Scaling Next.js to 10 Million Product Listings Without Losing Your Mind

How we rearchitected IndustryBuying's storefront to handle a catalog that doubled every eight months — and the ISR, edge caching, and search lessons that made it possible

R
Published in IndustryBuying Engineering · 11 min read ·
64
Scaling Next.js to 10 Million Product Listings Without Losing Your Mind
Our staging environment load test at 2AM. The graph going up is good. Usually.

In 2023, IndustryBuying had roughly 2 million product listings. By early 2026, that number crossed 10 million. Our Next.js storefront, which had been built to handle a reasonable catalog with a reasonable traffic load, started showing its seams around the 4 million mark.

Pages that previously built in 18 minutes took 4 hours. Product pages returned stale data from CDN for up to 24 hours after inventory updates. Our Core Web Vitals, which we had worked hard to get into the green, drifted back into the red. Search felt like asking a librarian to find a book in a library where half the shelves hadn’t been catalogued yet.

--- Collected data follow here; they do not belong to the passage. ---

-- ==== Sys2Proof/Syntax.lean ====
section
/-!
DEFINITION. The instruction set and the part's events: one constructor of `Instr` per row of the opcode table.
The 189 encoded words of R39-R70 and the table's steps that have no
encoding (events of the engines, the fabric, the rims, the hosts and the management controller), each carrying
the keys of the unit it happens at. The events that the machine itself makes fall due stand right after the encoded words.
-/

namespace Sys2Proof

/-- A scalar register number. -/
abbrev Reg := BitVec 5

/-- A shape slot number k0-k15. -/
abbrev Slot := BitVec 4

/-- A tile number a0-a3. -/
abbrev Tile := BitVec 2

/-- A weight slot number w0-w3. -/
abbrev WSlot := BitVec 2

/-- The element types, in the order of their codes (R34). -/
inductive DType where
  | i8 | i16 | i32 | i64 | n8 | n16 | n32 | n64 | i4 | f32 | f16 | bf16 | e4m3 | e5m2 | cb4 | acc96
deriving DecidableEq, Repr

/-- The rounding codes (R35). -/
inductive Rnd where
  | rne | rz | ru | rd | rs
deriving DecidableEq, Repr

/-- The scopes, from narrowest to widest (R37). -/
inductive Scope where
  | cx | co | d | p | m | s
deriving DecidableEq, Repr

/-- The ordering field of the atomics (R38). -/
inductive Ord where
  | none | acq | rel | ar
deriving DecidableEq, Repr

/-- The access sizes of LD and LDP (R47). -/
inductive LdSize where
  | i8 | i16 | i32 | x64 | n8 | n16 | n32
deriving DecidableEq, Repr

/-- The access sizes of ST (R47). -/
inductive StSize where
  | b8 | b16 | b32 | b64
deriving DecidableEq, Repr

/-- The atomic operations (R50). -/
inductive AOp where
  | swap | add | and | or | xor | min | max | minu | maxu | fadd
deriving DecidableEq, Repr

/-- The widths of an atomic (R50). -/
inductive ASize where
  | w32 | w64
deriving DecidableEq, Repr

/-- The branch hint of a SCHED HINT (R68). -/
inductive BrHint where
  | none | taken | notTaken
deriving DecidableEq, Repr

/-- The two data planes of the fabric (R15). -/
inductive Plane where
  | request | reply
deriving DecidableEq, Repr

/-- Who asks for a register or memory access from outside: a host port or the management controller. -/
inductive Requester where
  | sclA | sclB | mgc
deriving DecidableEq, Repr

/-- The two causes of a fetch fault (R166). -/
inductive FetchCause where
  | xlate | prot
deriving DecidableEq, Repr

/-- What a firmware image is for (R567). -/
inductive ImageKind where
  | mgc | supervisor | scanPatterns | bringUpTests
deriving DecidableEq, Repr

/-- A firmware image offered for loading: its kind, version, digest and signature (R567). -/
structure FirmwareImage where
  kind : ImageKind
  version : BitVec 32
  digest : BitVec 512
  signature : List Byte
deriving DecidableEq, Repr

This is the story of how we fixed it — not all at once, but methodically, over six months. And what we’d do differently if we started today.


The Fundamental Tension: Static Speed vs. Dynamic Reality

B2B e-commerce has a different data freshness requirement than B2C. When a buyer is evaluating industrial safety gloves for a procurement order, they don’t just want to see the product — they need the price (which changes with MOQ tiers), the stock level (which can swing dramatically intraday), and the supplier rating (which updates after each order fulfilment).

Our original architecture made a reasonable assumption: generate pages statically at build time, invalidate them when products update. That assumption worked at 2 million products. At 10 million, with a catalog that receives 40,000 updates per day, it collapsed.

The build itself became the first casualty.

// The build log that started the conversation
info - Generating static pages (0/10,247,836)
info - Generating static pages (2,561,959/10,247,836)
// ... 3h 42m later ...
error - Build exceeded memory limit

We were trying to SSG a catalog the size of a small country’s product database. At some point, you have to accept that not every page can be born at build time.


Decision 1: Stratified Rendering Strategy

The first thing we did was stop thinking about rendering as a binary choice and start thinking about it as a spectrum calibrated to data volatility.

We ended up with four tiers:

Tier 1 — Full Static (SSG) Pages where the content is truly static: brand pages, category landing pages, editorial content. These build at deploy time and live on the CDN indefinitely. No revalidation needed. ~2,000 pages.

Tier 2 — ISR with long TTL (24h revalidation) Sub-category pages. These change when we add new products to a category or run a promotion, but not more than once a day. revalidate: 86400. ~50,000 pages.

Tier 3 — ISR with short TTL (5-minute revalidation) Individual product pages for slow-moving catalog items. The price and stock might update a few times a day. revalidate: 300. ~8 million pages.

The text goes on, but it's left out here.